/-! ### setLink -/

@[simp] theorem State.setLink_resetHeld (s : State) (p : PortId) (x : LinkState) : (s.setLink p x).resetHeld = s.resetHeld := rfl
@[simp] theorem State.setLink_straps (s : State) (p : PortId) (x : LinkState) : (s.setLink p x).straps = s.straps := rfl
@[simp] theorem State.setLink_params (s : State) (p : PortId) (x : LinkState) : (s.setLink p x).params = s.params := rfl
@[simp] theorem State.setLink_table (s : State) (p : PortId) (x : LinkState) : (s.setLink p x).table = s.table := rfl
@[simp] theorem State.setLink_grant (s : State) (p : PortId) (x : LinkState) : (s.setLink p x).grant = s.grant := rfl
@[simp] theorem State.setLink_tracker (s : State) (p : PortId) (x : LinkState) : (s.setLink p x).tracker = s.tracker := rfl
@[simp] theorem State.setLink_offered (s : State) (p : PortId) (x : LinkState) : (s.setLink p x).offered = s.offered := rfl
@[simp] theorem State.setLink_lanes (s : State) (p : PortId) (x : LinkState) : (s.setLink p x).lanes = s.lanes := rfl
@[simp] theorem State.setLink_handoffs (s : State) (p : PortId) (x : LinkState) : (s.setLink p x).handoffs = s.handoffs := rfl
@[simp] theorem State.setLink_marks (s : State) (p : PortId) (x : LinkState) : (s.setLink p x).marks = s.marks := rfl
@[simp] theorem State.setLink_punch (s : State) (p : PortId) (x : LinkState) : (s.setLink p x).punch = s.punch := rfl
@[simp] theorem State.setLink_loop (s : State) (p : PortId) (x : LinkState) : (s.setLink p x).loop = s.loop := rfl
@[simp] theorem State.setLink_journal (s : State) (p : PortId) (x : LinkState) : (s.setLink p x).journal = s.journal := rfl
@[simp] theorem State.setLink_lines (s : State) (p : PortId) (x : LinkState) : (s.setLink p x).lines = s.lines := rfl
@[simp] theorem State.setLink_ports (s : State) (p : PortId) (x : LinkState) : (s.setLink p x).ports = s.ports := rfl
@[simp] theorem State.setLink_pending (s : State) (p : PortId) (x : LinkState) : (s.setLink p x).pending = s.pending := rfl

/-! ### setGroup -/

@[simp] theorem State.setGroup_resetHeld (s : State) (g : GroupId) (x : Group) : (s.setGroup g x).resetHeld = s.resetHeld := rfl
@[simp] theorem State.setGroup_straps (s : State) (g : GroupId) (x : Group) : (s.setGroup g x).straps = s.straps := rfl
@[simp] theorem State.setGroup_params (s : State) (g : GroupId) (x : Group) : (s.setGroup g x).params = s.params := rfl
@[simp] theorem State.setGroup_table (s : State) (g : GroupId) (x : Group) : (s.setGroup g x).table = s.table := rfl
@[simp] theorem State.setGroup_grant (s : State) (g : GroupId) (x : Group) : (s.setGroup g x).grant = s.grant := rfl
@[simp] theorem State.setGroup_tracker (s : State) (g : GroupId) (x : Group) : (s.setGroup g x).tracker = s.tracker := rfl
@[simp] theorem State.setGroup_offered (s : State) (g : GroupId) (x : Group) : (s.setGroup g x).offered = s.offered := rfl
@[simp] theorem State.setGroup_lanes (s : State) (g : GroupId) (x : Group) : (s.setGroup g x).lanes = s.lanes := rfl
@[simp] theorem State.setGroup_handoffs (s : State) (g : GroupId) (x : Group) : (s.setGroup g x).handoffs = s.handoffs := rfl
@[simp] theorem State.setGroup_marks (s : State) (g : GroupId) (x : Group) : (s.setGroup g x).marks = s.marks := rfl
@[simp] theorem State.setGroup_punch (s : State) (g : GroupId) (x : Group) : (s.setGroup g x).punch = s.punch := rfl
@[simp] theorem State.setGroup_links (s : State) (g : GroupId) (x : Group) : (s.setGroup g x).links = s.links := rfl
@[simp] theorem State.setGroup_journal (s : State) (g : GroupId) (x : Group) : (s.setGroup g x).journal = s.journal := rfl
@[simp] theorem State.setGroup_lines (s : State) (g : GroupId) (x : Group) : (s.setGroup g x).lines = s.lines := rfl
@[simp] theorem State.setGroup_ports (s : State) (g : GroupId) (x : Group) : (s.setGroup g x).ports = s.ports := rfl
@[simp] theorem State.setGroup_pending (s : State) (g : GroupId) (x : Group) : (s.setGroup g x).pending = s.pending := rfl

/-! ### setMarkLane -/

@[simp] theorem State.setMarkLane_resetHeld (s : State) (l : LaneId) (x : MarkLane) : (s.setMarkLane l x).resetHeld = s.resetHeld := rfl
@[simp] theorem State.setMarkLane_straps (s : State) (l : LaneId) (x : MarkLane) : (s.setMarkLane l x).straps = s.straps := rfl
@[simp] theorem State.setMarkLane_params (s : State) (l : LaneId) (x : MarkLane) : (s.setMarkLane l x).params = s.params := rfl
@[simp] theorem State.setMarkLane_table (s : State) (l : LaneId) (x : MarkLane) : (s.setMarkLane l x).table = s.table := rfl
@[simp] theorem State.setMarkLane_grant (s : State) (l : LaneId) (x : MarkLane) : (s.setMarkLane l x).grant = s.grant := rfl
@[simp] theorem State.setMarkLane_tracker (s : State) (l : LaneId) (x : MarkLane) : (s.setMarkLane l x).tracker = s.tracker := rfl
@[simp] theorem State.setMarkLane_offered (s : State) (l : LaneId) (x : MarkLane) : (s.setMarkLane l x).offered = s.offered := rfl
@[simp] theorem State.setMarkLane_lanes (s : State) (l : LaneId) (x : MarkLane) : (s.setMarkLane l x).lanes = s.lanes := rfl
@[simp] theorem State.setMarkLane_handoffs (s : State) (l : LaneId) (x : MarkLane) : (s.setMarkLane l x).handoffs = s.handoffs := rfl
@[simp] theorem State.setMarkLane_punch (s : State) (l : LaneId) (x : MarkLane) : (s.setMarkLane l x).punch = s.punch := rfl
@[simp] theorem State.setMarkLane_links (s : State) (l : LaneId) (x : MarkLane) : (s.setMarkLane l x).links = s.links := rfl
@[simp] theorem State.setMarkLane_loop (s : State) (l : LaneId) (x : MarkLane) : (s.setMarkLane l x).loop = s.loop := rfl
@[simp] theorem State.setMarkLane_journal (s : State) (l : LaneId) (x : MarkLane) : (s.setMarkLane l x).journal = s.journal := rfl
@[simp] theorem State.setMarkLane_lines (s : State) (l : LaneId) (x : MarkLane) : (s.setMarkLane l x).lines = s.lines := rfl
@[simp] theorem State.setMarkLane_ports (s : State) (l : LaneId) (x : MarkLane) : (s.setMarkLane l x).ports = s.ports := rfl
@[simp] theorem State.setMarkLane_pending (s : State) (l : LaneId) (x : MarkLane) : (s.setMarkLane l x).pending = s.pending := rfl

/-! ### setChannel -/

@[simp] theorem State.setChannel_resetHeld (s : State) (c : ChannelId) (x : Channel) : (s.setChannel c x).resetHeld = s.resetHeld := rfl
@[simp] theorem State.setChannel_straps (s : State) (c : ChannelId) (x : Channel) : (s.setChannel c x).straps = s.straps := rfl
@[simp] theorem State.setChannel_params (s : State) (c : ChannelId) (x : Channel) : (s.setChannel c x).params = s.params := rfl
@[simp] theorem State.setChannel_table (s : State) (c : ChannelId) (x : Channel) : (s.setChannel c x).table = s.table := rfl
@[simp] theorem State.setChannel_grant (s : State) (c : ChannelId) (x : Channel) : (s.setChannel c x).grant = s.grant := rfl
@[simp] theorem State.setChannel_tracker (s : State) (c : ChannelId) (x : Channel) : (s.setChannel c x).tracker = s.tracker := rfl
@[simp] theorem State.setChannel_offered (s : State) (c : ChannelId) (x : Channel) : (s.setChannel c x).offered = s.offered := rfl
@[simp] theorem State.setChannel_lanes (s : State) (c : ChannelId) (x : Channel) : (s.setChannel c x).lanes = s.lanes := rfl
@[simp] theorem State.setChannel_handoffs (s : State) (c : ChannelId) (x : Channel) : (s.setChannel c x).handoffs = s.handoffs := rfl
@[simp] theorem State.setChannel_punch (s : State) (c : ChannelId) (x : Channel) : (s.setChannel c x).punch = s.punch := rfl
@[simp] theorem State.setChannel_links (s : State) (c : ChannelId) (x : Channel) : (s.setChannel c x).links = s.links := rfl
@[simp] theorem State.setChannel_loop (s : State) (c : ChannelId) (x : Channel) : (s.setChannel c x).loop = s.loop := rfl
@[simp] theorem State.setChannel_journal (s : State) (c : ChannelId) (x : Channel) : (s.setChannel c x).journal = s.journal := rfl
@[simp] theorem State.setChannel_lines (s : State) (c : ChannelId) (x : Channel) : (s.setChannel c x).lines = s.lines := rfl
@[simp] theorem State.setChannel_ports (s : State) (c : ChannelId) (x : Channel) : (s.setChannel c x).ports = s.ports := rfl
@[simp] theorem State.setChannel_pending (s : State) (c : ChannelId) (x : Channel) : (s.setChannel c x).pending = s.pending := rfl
==
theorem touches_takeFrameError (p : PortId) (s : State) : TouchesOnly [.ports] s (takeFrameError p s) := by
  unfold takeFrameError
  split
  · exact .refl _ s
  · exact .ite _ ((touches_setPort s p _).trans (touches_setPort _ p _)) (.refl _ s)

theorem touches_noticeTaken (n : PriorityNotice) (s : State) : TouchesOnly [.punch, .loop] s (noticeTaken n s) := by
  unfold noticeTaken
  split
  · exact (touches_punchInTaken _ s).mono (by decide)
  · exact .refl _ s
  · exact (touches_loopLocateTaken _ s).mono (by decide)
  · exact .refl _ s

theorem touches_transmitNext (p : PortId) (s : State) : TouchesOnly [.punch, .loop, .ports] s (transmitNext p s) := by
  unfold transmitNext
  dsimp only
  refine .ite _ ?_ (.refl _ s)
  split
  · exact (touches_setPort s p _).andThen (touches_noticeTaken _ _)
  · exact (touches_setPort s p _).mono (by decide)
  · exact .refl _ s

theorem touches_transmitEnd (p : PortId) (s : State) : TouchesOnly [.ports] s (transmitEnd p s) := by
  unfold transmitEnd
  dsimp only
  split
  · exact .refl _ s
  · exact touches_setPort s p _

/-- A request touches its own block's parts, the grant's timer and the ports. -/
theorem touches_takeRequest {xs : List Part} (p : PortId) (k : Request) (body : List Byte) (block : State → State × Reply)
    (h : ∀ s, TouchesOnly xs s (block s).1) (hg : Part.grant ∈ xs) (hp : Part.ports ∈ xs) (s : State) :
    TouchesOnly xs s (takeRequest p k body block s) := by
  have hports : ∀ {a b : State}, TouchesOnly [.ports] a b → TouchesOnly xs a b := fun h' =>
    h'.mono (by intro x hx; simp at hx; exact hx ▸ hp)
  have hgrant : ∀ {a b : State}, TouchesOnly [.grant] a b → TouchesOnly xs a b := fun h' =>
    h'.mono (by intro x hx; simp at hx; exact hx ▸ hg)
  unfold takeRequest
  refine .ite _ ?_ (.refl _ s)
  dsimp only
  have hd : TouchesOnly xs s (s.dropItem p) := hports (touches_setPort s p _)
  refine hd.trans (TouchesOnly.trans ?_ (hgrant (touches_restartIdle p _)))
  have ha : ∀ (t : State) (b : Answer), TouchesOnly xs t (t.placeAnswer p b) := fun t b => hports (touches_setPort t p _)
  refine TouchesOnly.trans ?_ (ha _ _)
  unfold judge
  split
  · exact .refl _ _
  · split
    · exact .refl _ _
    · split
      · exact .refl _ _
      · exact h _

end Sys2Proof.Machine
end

## [EXERCISE OBJECTIVE]
In the entries above, find the line holding "g x).straps = s.straps := rfl" and the line holding "g x).table = s.table := rfl", then retype exactly those two lines and every line between them, and nothing else.

## [SOLUTION FOR THIS TASK]
@[simp] theorem State.setGroup_straps (s : State) (g : GroupId) (x : Group) : (s.setGroup g x).straps = s.straps := rfl
@[simp] theorem State.setGroup_params (s : State) (g : GroupId) (x : Group) : (s.setGroup g x).params = s.params := rfl
@[simp] theorem State.setGroup_table (s : State) (g : GroupId) (x : Group) : (s.setGroup g x).table = s.table := rfl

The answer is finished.